If you would show me direct connection between a specific instance of captive bred tortoises of different species contacting each other that resulted in a specific pathogen wiping large populations of them out, I would love to read it. I tried the peer-reviewed sources, but I am sure you and I both are surprised that that well came up dry. To personify them, iridoviruses do not mind too much whether the transmission is within a species or across two (or three, or four, or genera, or family, or order, or class...). ChHV, to personify again, does not care if transmission is between two marginata, two graeca, or one of each.
Otherwise, the context is as different as comparing my situation to H5N1 and humans. I guess we should hermetically seal ourselves away from all avians, too, just in case. After all, they are not of our species.

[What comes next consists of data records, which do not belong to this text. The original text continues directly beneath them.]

-- ==== Sys2Proof/Laws/PerInstr.lean ====
section
/-! SUPPORT. Family Places: every carriage that a well-formed command names is one of the four (R18). One lemma for each constructor. -/
namespace Sys2Proof.Laws.Places

/-- The carriages that a command names. -/
def carriages : Instr → List Nat
  | .resetInNRise _ => []
  | .resetInNFall => []
  | .strapSampling _ => []
  | .prsntNDebouncedChange _ => []
  | .hotRemovalAbandon => []
  | .l2InvalidateDone => []
  | .sramEccSelfTest _ _ => []
  | .lpddr4xTrainingDone _ _ => []
  | .imageSlotCheck _ _ _ => []
  | .recoveryStart _ _ _ => []
  | .firmwareStart => []
  | .startFailure _ _ => []
  | .temperatureGateReread _ => []
  | .adminReady => []
  | .spindleStartGateOpen => []
  | .headLoadFailed c => [c]
  | .firstCalibrationPass _ _ _ _ => []
  | .mediaReady => []
  | .configRequest _ _ _ => []
  | .linkFlitCrcError _ _ _ => []
  | .linkDown _ => []
  | .linkTrained _ _ _ => []
  | .registerWrite _ _ _ => []
  | .postedWriteAccepted _ _ _ => []
  | .postedWriteLands _ => []
  | .bridgeFarSideReady _ => []
  | .misalignedAccess _ _ => []
  | .rcFieldRead _ _ => []
  | .readObject _ _ _ _ => []
  | .writeObject _ _ _ _ _ _ => []
  | .readEach _ _ _ _ _ => []
  | .describe _ _ _ _ => []
  | .subscribe _ _ _ _ _ _ _ => []
  | .unsubscribe _ _ _ _ => []
  | .blockRead _ _ _ _ _ _ => []
  | .blockWrite _ _ _ _ _ _ => []
  | .fence _ _ => []
  | .unfence _ _ => []
  | .reInitialise _ _ => []
  | .acknowledgeFaults _ _ => []
  | .powerStateRequest _ _ _ => []
  | .faultForce _ _ _ => []
  | .deviceResetRequest _ _ => []
  | .sessionRoleWrite _ _ => []
  | .challengeRead _ _ => []
  | .responseWrite _ _ _ => []
  | .challengeExpiry _ => []
  | .challengeLockoutEnd _ => []
  | .sessionFallback _ => []
  | .settingsCommit _ _ => []
  | .settingsRevert _ => []
  | .notificationCycle => []
  | .notificationRetry _ _ => []
  | .quablinkRequest _ _ _ _ => []
  | .notificationAcknowledge _ _ => []
  | .beacon _ _ _ _ => []
  | .alertAcknowledge _ _ => []
  | .windowDataRequest _ _ _ _ _ _ _ _ _ => []
  | .ignoredFrame _ _ _ => []
  | .plcaSettingTakesEffect => []
  | .plcaBeaconLoss => []
  | .alertRaised _ _ => []
  | .alertRepeat _ => []
  | .managementPortResume => []
  | .syncHoldover => []
  | .minuteBoundary => []
  | .claim _ _ => []
  | .release _ => []
  | .sectionCleared _ => []
  | .leaseExpiry _ => []
  | .bar2WindowAccess _ _ _ _ _ _ => []
  | .mailboxGo _ => []
  | .notificationRingEnable _ _ => []
  | .paSifCmdWrite c _ => [c]
  | .preampFrameDone c _ _ _ => [c]
  | .preampFault c => [c]
  | .calibrationWriteHold c => [c]
  | .calibrationHoldRelease c => [c]
  | .calibrationStepStart c _ _ => [c]
  | .sectorStart c _ _ _ _ _ _ _ _ _ => [c]
  | .servoGateRise c => [c]
  | .servoAddressMark c _ => [c]
  | .thermalAsperity c => [c]
  | .timingSlip c => [c]
  | .codewordDecoded c _ => [c]
  | .decoderQueueOverflow c => [c]
  | .bufferRetry c => [c]
  | .verifyReport c => [c]
  | .adapterUpdate c => [c]
  | .activeAdaptationRequest c _ _ => [c]
  | .areqClear c => [c]
  | .chTaddrWrite c _ => [c]
  | .coefficientCommit c _ => [c]
  | .chTdataAccess c _ _ => [c]
  | .channelReinitialise c _ => [c]
  | .markMiss c => [c]
  | .markMissLimit c => [c]
  | .readRevolutionRetry c => [c]
  | .reassign c _ => [c]
  | .writeUnsafe c => [c]
  | .homeRewrite c _ => [c]
  | .landingFull c => [c]
  | .poolEmpty c => [c]
  | .landingCheckpoint c _ => [c]
  | .powerLossSectorEnd c => [c]
  | .controlStoreCopyDone c => [c]
  | .fmRqpush c => [c]
  | .engineRequestPush c _ _ _ _ _ => [c]
  | .routineStart c => [c]
  | .microword c => [c]
  | .waitConditionMet c => [c]
  | .sqPush c => [c]
  | .sif c _ => [c]
  | .rptTake c => [c]
  | .sqFlush c => [c]
  | .reqDone c _ => [c]
  | .sect c _ => [c]
  | .fwIrq c _ => [c]
  | .seek c _ _ => [c]
  | .defadd c => [c]
  | .lidx c _ => [c]
  | .halt c => [c]
  | .iret c => [c]
  | .safePointOverrun c => [c]
  | .formatterInterruptTaken c => [c]
  | .formatterAbort c _ => [c]
  | .fwreq c => [c]
  | .runClear c => [c]
  | .patchLoadStart c => [c]
  | .patchLoadDone c _ => [c]
  | .descriptorStart c _ => [c]
  | .descriptorReport c => [c]
  | .landingRunClose c _ => [c]
  | .stuPowerLoss c => [c]
  | .formatterReinitialise c => [c]
  | .servoSample c _ => [c]
  | .wedgeLock c => [c]
  | .lockLost c => [c]
  | .coastTimeout c => [c]
  | .svSeekWrite c _ => [c]
  | .seekStart c => [c]
  | .handover c _ => [c]
  | .ontrk c => [c]
  | .seekFail c => [c]
  | .headSwitch c => [c]
  | .bankSwap c => [c]
  | .svBankCommit c _ => [c]
  | .rcRevolution c => [c]
  | .rcCommit c => [c]
  | .bandLawBlock c _ => [c]
  | .readClearanceStep c _ => [c]
  | .bandApply c _ => [c]
  | .servoEnable c => [c]
  | .servoReinitialise c => [c]
  | .controlPeriod _ _ _ _ _ _ => []
  | .observerEvaluation => []
  | .speedLoop => []
  | .busyReport c => [c]
  | .demandGovernor => []
  | .spindleStart => []
  | .spindleStop => []
  | .spindleCoast => []
  | .measuringEnd _ => []
  | .alignmentEnd => []
  | .openLoopSpeedReached => []
  | .startAttemptFail => []
  | .atSpeed => []
  | .brakingEnd => []
  | .coastToStopped => []
  | .spindleResetCheck _ => []
  | .wedgeFallback => []
  | .reCatch _ => []
  | .reCatchFail _ => []
  | .ecalStart c => [c]
  | .ecalEnd c => [c]
  | .powerLoss _ _ => []
  | .holdUpEnd => []
  | .supplyReturn _ _ => []
  | .overcurrent => []
  | .busOvervoltage _ => []
  | .actuatorMessage c _ _ _ _ _ _ _ _ => [c]
  | .currentMismatch c => [c]
  | .sidebandTimeout c => [c]
  | .holdingTimeout c => [c]
  | .load c => [c]
  | .unload c => [c]
  | .retract c => [c]
  | .profilePhaseEnd c => [c]
  | .loadTimeout c => [c]
  | .perst _ _ => []
  | .functionLevelReset _ => []
  | .controllerDisable _ => []
  | .controllerEnable _ _ _ => []
  | .shutdown _ => []
  | .commandFetch _ _ _ _ => []
  | .deleteIoSq _ _ _ => []
  | .createIoSq _ _ _ _ _ => []
  | .deleteIoCq _ _ _ => []
  | .createIoCq _ _ _ _ _ _ => []
  | .getLogPage _ _ _ _ _ _ => []
  | .identify _ _ _ _ _ => []
  | .abort _ _ _ _ => []
  | .setFeatures _ _ _ _ _ _ => []
  | .getFeatures _ _ _ _ _ => []
  | .asynchronousEventRequest _ _ => []
  | .namespaceManagement _ _ _ _ _ _ _ _ _ _ => []
  | .namespaceAttachment _ _ _ _ _ => []
  | .formatNvm _ _ _ _ _ _ _ _ => []
  | .sanitize _ _ _ _ _ _ _ => []
  | .twinPair _ _ _ => []
  | .twinIdentify _ _ => []
  | .twinUnpair _ _ => []
  | .twinResilver _ _ _ _ _ => []
  | .flush _ => []
  | .writeCommand _ _ _ _ => []
  | .readCommand _ _ => []
  | .writeZeroes _ => []
  | .verifyCommand _ _ => []
  | .reservationRegister _ _ _ _ _ _ => []
  | .reservationReport _ _ => []
  | .reservationAcquire _ _ _ _ _ _ => []
  | .reservationRelease _ _ _ _ _ => []
  | .pagesAllocated => []
  | .pagesFreed _ => []
  | .pieceOnMedium _ _ _ => []
  | .completionCommit _ _ => []
  | .completionPost _ _ _ => []
  | .orderRelease _ => []
  | .fenceDuringExecution => []
  | .extentMapChange c => [c]
  | .destage c _ _ _ => [c]
  | .landingWrite _ _ _ _ => []
  | .replay c _ => [c]
  | .formatSanitizeResume => []
  | .apstIdleTimeout _ => []
  | .noReadyControllerTimeout => []
  | .powerStateExitOnIo _ => []
  | .operationalStateChange => []
  | .lowPowerTransitionBegin => []
  | .pwPscmdGo _ => []
  | .domainPowerDown _ => []
  | .domainPowerUp _ => []
  | .dmCtrlStart _ _ => []
  | .dmCtrlResume _ _ => []
  | .dmCtrlStop _ _ => []
  | .dmBell _ => []
  | .cartStart _ => []
  | .dmaBeat _ => []
  | .cartEnd _ => []
  | .dmaRecordWrite _ => []
  | .dmaBusError _ _ _ => []
  | .dmaHaltClear => []
  | .dmRqcfgWrite _ _ _ => []
  | .dmaChannelReinitialise _ => []
  | .memoryCorrectableError _ _ => []
  | .memoryUncorrectableError _ _ => []
  | .bucketLeak => []
  | .scrub _ _ => []
  | .mr4Read _ _ _ => []
  | .ownershipViolation _ _ => []
  | .coreRelease _ => []
  | .cboClean _ _ => []
  | .cboInval _ _ => []
  | .cboFlush _ _ => []
  | .ccMopClean _ => []
  | .ccMopInvalidate _ => []
  | .ccMopFlush _ => []
  | .cacheOperationDone => []
  | .ccWlockWrite _ => []
  | .l2MissFill _ _ _ _ _ _ _ => []
  | .l2UncorrectableError _ _ _ _ => []
  | .coreAccessFault _ _ _ _ _ => []
  | .interruptSourceChange _ _ => []
  | .timerCompare _ => []
  | .coreReinitialise _ => []
  | .l2ResetInvalidate => []
  | .keyDerivation _ _ _ => []
  | .dataUnitCipher _ _ => []
  | .cipherMismatch _ _ => []
  | .generationMove _ _ => []
  | .reservationMarkRaise _ _ => []
  | .hallWriteDone _ => []
  | .rekeyStart c => [c]
  | .rekeyChunk c _ _ => [c]
  | .rekeyEnd c => [c]
  | .epochAdvance _ => []
  | .roleKeyInstall _ _ _ => []
  | .powerLossBank => []
  | .twinPad => []
  | .twinHello _ _ => []
  | .twinConfirm _ => []
  | .twinWriteMessage _ => []
  | .twinAck _ => []
  | .twinStateMessage _ => []
  | .twinLedgerMessage _ => []
  | .twinChunkMessage _ => []
  | .twinUnpairMessage _ => []
  | .twinBeat => []
  | .helloResend => []
  | .pairingTimeout => []
  | .partnerLost _ => []
  | .unsettledListLeave _ => []
  | .startupHelloWaitEnd => []
  | .resilverChunkSend _ => []
  | .faultDetected _ _ _ => []
  | .thHbeatWrite _ => []
  | .heartbeatMiss => []
  | .aliveStop => []
  | .temperatureReading _ _ => []
  | .sensorBroken _ => []
  | .thermalShutdownEnd _ => []
  | .hardwareTrip _ => []
  | .tripHoldUpEnd => []
  | .tripRecovery _ => []
  | .thForceWrite _ _ _ => []
  | .recordRaised _ _ _ _ => []
  | .recordStore => []
  | .recordsLost => []
  | .operatingTimeSave => []
  | .evRselWrite _ => []
  | .evFwcodeWrite _ => []
  | .evPslotGo _ => []
  | .clear _ _ => []
  | .clearDone => []
  | .powerLossFlush => []
  | .deviceReset _ _ => []
  | .deviceResetRelease => []
  | .reinitialiseComplete _ _ => []
  | .strapPinChange _ => []
  | .tapClock _ _ _ _ => []
  | .trstNLow => []
  | .linktestDone _ _ => []
  | .hxPerstNRise _ => []
  | .pcieLinkUp _ _ _ _ => []
  | .plcaBeaconSeen => []
  | .transmitOpportunity => []
  | .pairRecordWrite => []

emysemys said:I don't have science or articles to back me up, but I still believe in not mixing species. My evidence is all anecdotal. I've been operating a turtle/tortoise rescue here in Central California for many years and have taken in sick tortoises people didn't want to have to spend money on. I've heard quite a few times about how they had a desert tortoise (or a sulcata or fill in the blank) and decided to get another tortoise to keep it company, so they got a different kind of tortoise. Now one or the other tortoise is sick, will you take it? I have to put 2 and 2 together and come up with the fact that one of these tortoises got sick from being with the other one. It was usually a sulcata/desert tortoise mix.
I see nothing wrong with this. I would not mix sulcatas with DTs, either, personally.